DESCRIPTION OF THE INVENTION
[0023] The present invention provides improved contrast agents for
the detection of nitric oxide in a sample. The contrast agent
should have appropriate functionality to give paramagnetism that is
nitric oxide dependent. In some preferred examples the agent
contains functional groups which complex iron but at the same time
leave one or more iron ligand sites open for nitric oxide to bind
to. In such agents, the number, nature, and symmetry of the
functional groups may be selected to modulate the oxidation
potential of iron and/or the spin state for a given oxidation state
and/or the binding constant of iron, and/or the transmission of
hyperfine interactions to the rest of the molecule, and/or the
electron relaxation time of the iron, and/or the efficiency of
nitric oxide capture. Dithiocarbamates are examples of some
preferred functional groups because examples of dithiocarbamates
are known to hold Fe(II) mainly in its low spin diamagnetic state
and to have rapid and efficient nitric oxide capture. The formation
of the Fe(II)-nitric oxide pair switches this center to the
paramagnetic state. Various dithiocarbamate molecules and methods
of making them are known in the art, such as the compounds and
methods disclosed in U.S. Pat. No. 6,407,135 issued on Jun. 18,
2002 to Lai et al., the disclosure of which is incorporated herein
by reference.
[0024] The complexing agent should contain one or more reporter
nuclei located close enough to the iron center in order to have
their spectroscopic frequency or their relaxation times affected by
the paramagnetic state of the iron/iron-nitric oxide-complex. In
some preferred examples of the invention the reporter nuclei would
be fluorine(s). Some such examples are in fact fluorinated analogs
of known agents such as the MGD complexing agent.

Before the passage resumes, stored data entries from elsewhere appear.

-- ==== Sys2Proof/Machine/Csr.lean ====
section
/-!
DEFINITION. Control registers (R13, R48, R49, R63): what each reads as and what a write does, for the thread itself and
for a supervisor (R69).
-/

namespace Sys2Proof.Machine

/-- Registers held per access thread, per execute thread (R48). -/
def csrOfAccess (n : Nat) : Bool := n = 0x020 || n = 0x021 || n = 0x022 || n = 0x030 || n = 0x050
def csrOfExecute (n : Nat) : Bool := n = 0x031 || n = 0x051
/-- THREADID (R13). -/
def threadId (h : Nat) (t : Thread) : Nat :=
  slotOf h + match t.gang with
    | none => 0
    | some (_, n, j) => 2 ^ 3 + (if n = 2 then 1 else if n = 4 then 2 else 3) * 2 ^ 4 + j * 2 ^ 6
/-- The cycle in which the instruction that reads CYCLE has issued; a gang member's may lie back (R28). -/
def State.issueCycle (s : State) : Nat := s.issue.cycle.getD s.cycle
/-- A control register as a thread reads it (R48). -/
def State.csrRead (s : State) (h n : Nat) : Word :=
  let t := s.thread h
  let k := s.core (coreOf h)
  if n = 0x000 then word (threadId h t)
  else if n = 0x001 then word (coreOf h)
  else if n = 0x002 then word k.stage
  else if n = 0x003 then word ((s.partOfCluster (clusterOf h)).getD 0)
  else if n = 0x004 then word t.ctx
  else if n = 0x005 then word s.pf.devIdx
  else if n = 0x010 then t.fflags.zeroExtend 64
  else if n = 0x011 then t.fenable.zeroExtend 64
  else if n = 0x012 then t.frm.zeroExtend 64
  else if n = 0x020 then t.uivec
  else if n = 0x021 then t.uimask
  else if n = 0x022 then word (b2n t.uiEn + 2 * b2n t.uiAct + 2 ^ 8 * k.inbox.length)
  else if n = 0x030 then t.complete
  else if n = 0x031 then t.cwait.zeroExtend 64
  else if n = 0x040 then t.bartmo.zeroExtend 64
  else if n = 0x041 then k.wellwin
  else if n = 0x050 then t.spwidx.zeroExtend 64
  else if n = 0x051 then t.lanecur.zeroExtend 64
  else if n = 0x052 then t.seq.rpt.zeroExtend 64
  else if n = 0x053 then t.seq.skip.zeroExtend 64
  else if n = 0x060 then k.delaySel.zeroExtend 64
  else if n = 0x061 then k.delaySum.zeroExtend 64
  else if n = 0x062 then k.delayCnt.zeroExtend 64
  else if n = 0x070 then word (b2n ((s.cluster (clusterOf h)).raceEn.contains t.ctx))
  else if n = 0x080 then t.trapCause.zeroExtend 64
  else if n = 0x081 then t.trapPc &&& 0x00FFFFFFFFFFFFFF
  else if n = 0x082 then t.trapVal
  else if n = 0x100 then word (s.issueCycle - (s.cluster (clusterOf h)).readyAt)
  else if n = 0x101 then t.instret
  else 0
/-- A write of WELLWIN (R237, R238): every peer's mirror takes its field 6 + 2h cycles later. -/
def State.writeWellwin (s : State) (core : Nat) (v : Word) : State :=
  let s := s.modCore core fun k => { k with wellwin := v }
  forUpto 32 s fun i s =>
    let peer := coreIn (core / 32) i
    if peer = core then s
    else s.later (6 + 2 * hops core peer) (.wellwinMirrorUpdate core peer (BitVec.ofNat 2 (wfield v (2 * i + 1) (2 * i))))
/-- A write of DELAYSEL takes a snapshot of the accumulator that it selects, and clears it if CLR is set (R397). -/
def State.writeDelaySel (s : State) (core : Nat) (v : Word) : State :=
  let i := wfield v 8 0
  s.modCore core fun k =>
    let k := k.settleDelays s.cycle
    let (a, b) := tget (0, 0) k.delays i
    { k with delaySel := BitVec.ofNat 9 i, delaySum := BitVec.ofNat 48 a, delayCnt := BitVec.ofNat 32 b,
             delays := if wbit v 63 then terase k.delays i else k.delays }
/-- A write of a control register's writable fields; others ignore it (R5, R48). A thread that a debug module has halted between two
repeats goes on from the RPT parcel with the REMAIN that is written (R38, R395). -/
def State.csrWrite (s : State) (h n : Nat) (v : Word) : State :=
  let c := coreOf h
  let m (f : Thread → Thread) : State := s.modThread h f
  if n = 0x010 then m fun t => { t with fflags := v.truncate 5 }
  else if n = 0x011 then m fun t => { t with fenable := v.truncate 5 }
  else if n = 0x012 then m fun t => { t with frm := v.truncate 2 }
  else if n = 0x020 then m fun t => { t with uivec := v &&& 0x00FFFFFFFFFFFFFE }
  else if n = 0x021 then m fun t => { t with uimask := v &&& 0x7E }
  else if n = 0x022 then m fun t => { t with uiEn := wbit v 0 }
  else if n = 0x030 then m fun t => { t with complete := v &&& 0x00FFFFFFFFFFFFF9 }
  else if n = 0x040 then m fun t => { t with bartmo := v.truncate 32 }
  else if n = 0x041 then s.writeWellwin c v
  else if n = 0x050 then m fun t => { t with spwidx := v.truncate 32 }
  else if n = 0x051 then m fun t => { t with lanecur := v.truncate 5 }
  else if n = 0x052 then m fun t =>
    let waits : Bool := match t.run with | .blocked _ => true | _ => false
    { t with seq := { t.seq with rpt := v.truncate 7, rptRun := if waits then t.seq.rptRun else none } }
  else if n = 0x053 then m fun t => { t with seq := { t.seq with skip := v.truncate 2 } }
  else if n = 0x060 then s.writeDelaySel c v
  else s
/-- The registers that TSTATW writes and CSRW does not: TRAPCAUSE, TRAPPC, TRAPVAL (R48, R69). -/
def State.trapRegWrite (s : State) (h n : Nat) (v : Word) : State :=
  if n = 0x080 then s.modThread h fun t => { t with trapCause := v.truncate 8 }
  else if n = 0x081 then s.modThread h fun t => { t with trapPc := v &&& 0x00FFFFFFFFFFFFFF }
  else if n = 0x082 then s.modThread h fun t => { t with trapVal := v }
  else s.csrWrite h n v

/-- The checks of R63 that a number's holder and range add. -/
def csrCheck (n : Nat) (s : State) : Option (Nat × Word) :=
  if csrOfAccess n && !isAccess s.me || csrOfExecute n && isAccess s.me then some (2, 0)
  else if 0x080 ≤ n && n ≤ 0x0FF && !s.self.sup then some (3, 0)
  else none
/-- What follows a change of the user-interrupt registers (R96): a message that now qualifies is delivered. -/
def State.seeInterrupts (s : State) (core n : Nat) : State :=
  if (n = 0x021 || n = 0x022) && (s.core core).inbox ≠ [] then s.later 1 (.uiDelivery core) else s

/-- A write with the register's old value (R63). A write to SKIPSTATE acts on what follows the instruction (R44); in a gang each member writes its own,
the leader's annuls, and the members then hold the leader's; R44 leaves open what differing values do (log 18). A repeat of an RPT does not write RPTSTATE, which holds what is
left of that RPT (R38, log 18). -/
def csrModify (i : Instr) (n : BitVec 12) (s : State) (skip : Bool) (f : Word → Word) : Ans :=
  checkedBy i (csrCheck n.toNat) s fun s =>
    let v := f (s.csrRead s.me n.toNat)
    let skip := skip || n.toNat = 0x052 && s.seq.rptRun.isSome
    let s := s.pass i.len
    if skip then s else (s.csrWrite s.me n.toNat v).seeInterrupts s.myCore n.toNat
/-- R63. -/
def execCsrr (n : BitVec 12) (d : Reg) (s : State) : Ans :=
  checkedBy (.csrr n d) (csrCheck n.toNat) s fun s => (s.setX d (s.csrRead s.me n.toNat)).pass 4
/-- R63. -/
def execCsrw (n : BitVec 12) (a : Reg) (s : State) : Ans :=
  csrModify (.csrw n a) n s false fun _ => s.getX a
/-- R63: ra = 0 writes nothing. -/
def execCsrs (n : BitVec 12) (a : Reg) (s : State) : Ans :=
  csrModify (.csrs n a) n s (a = 0) fun v => v ||| s.getX a
/-- R63: ra = 0 writes nothing. -/
def execCsrc (n : BitVec 12) (a : Reg) (s : State) : Ans :=
  csrModify (.csrc n a) n s (a = 0) fun v => v &&& ~~~ s.getX a
/-- R238. -/
def execWellwinMirrorUpdate (s : State) : Ans :=
  onEvent s fun | .wellwinMirrorUpdate owner peer rights => s.modCore peer fun k =>
                    { k with mirror := if rights = 0 then terase k.mirror (coreIdx owner)
                                       else tset k.mirror (coreIdx owner) rights.toNat }
                | _ => s

end Sys2Proof.Machine
end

[0025] Preferred complexing agents may also contain components or
aspects that control the physical properties of the overall
complex. An example is a functional group that enhances the overall
water solubility of the complex.
[0026] Preferred complexing agents may also contain functional
groups that affect the distribution of the complex in an animal in
such a way that specific physical environments or specific tissues
of special interest in an investigation are preferentially
targeted. An example is the provision of an extra hydrocarbon chain
to anchor the agent in membranes or other hydrophobic environments
such as atherosclerotic plaque, for example.

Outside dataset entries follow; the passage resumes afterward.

-- ==== Sys2Proof/Machine/Flags.lean ====
section
/-!
DEFINITION. Conditions (R41), floating-point events in FFLAGS and FENABLE (R172, R174), and the trap that an
enabled event raises (R365).
-/

namespace Sys2Proof.Machine

/-- The condition of a cond field on two values (R41). -/
def cond (c : BitVec 3) (a b : Word) : Bool :=
  if c = 0 then a = b
  else if c = 1 then a ≠ b
  else if c = 2 then a.slt b
  else if c = 3 then !a.slt b
  else if c = 4 then a.ult b
  else if c = 5 then !a.ult b
  else if c = 6 then a.getLsbD (b.toNat % 64)
  else !a.getLsbD (b.toNat % 64)

/-- A set of floating-point events, laid out as FFLAGS (R172). -/
abbrev Fl := BitVec 5
def flNX : Fl := 1
def flUF : Fl := 2
def flOF : Fl := 4
def flDZ : Fl := 8
def flNV : Fl := 16

/-- ORs events into a thread's FFLAGS. -/
def raiseFl (h : Nat) (f : Fl) (s : State) : State := s.modThread h fun t => { t with fflags := t.fflags ||| f }
/-- Whether a set of events holds an enabled one. -/
def enabledFl (t : Thread) (f : Fl) : Bool := f &&& t.fenable ≠ 0
/-- The lowest lane whose events include an enabled one (R174). -/
def trapLane (en : Fl) (lanes : List Fl) : Nat := lanes.findIdx fun f => f &&& en ≠ 0
/-- TRAPVAL of an enabled event: events in [4:0], lane in [14:8] (R174). -/
def fpVal (f : Fl) (lane : Nat) : Word := word (f.toNat + lane * 256)
/-- The events of all lanes, ORed together. -/
def orFl (lanes : List Fl) : Fl := lanes.foldl (· ||| ·) 0
/-- The end of an instruction whose lanes raised events (R174): the events go to FFLAGS; an enabled one traps with
no other effect, otherwise the effect follows. -/
def withEvents (lanes : List Fl) (s : State) (f : State → State) : State :=
  let t := s.self
  let all := orFl lanes
  let s' := raiseFl s.me all s
  if enabledFl t all then s'.trap 9 (fpVal all (trapLane t.fenable lanes)) else f s'

end Sys2Proof.Machine
end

[0027] Another example is the attachment of an inhibitor or drug
candidate to the rest of the complexing agent. This portion of the
agent then binds to an enzyme or receptor of particular interest
and targets the nitric oxide analysis to tissues or regions with
higher concentrations of such receptors. Similarly, an antibody to
a target of interest may be attached to the rest of the complexing
agent to target nitric oxide production in tissues expressing an
epitope to such an antibody. Still another example is a functional
group (which may or may not be well removed from the reporter
nuclei and the iron binding site) which simply adds net charge to
the complex. For example, extra positive charge might help target
the complex to regions of articular cartilage that have high levels
of the negatively charged polymer aggrecan or extra negative change
to target regions of articular cartilage which are depleted in
aggracan. Still further targeting functionalities are elements of
bisphosphonate drugs which are known to target bone tissue.
Attaching such a targeting element could help investigate the role
of NO in the bone damage that can accompany arthritis. Yet another
example would be the attachment of a group increasing CNS
penetrability and/or localization to Alzheimer disease plaques as
in the case of putresine- and beta amyloid-modified reporter
molecules.
[0028] In the case of agents working on the basis of reporter
nuclei relaxation changes, there are some additional
characteristics that preferred examples may have. It may be
preferable to avoid shortening the T2 excessively. The excitation
to produce signals for MRI takes time, often 1-2 milliseconds. To
avoid loss of signal, the T2* of the reporter nuclei should be
longer than this time, preferably 5-20 fold longer. On the other
hand the T1 values of the reporter nuclei in the paramagnetic
complex should be as short as possible subject to the limitation
that T2* not be shortened to the point of resulting signal loss.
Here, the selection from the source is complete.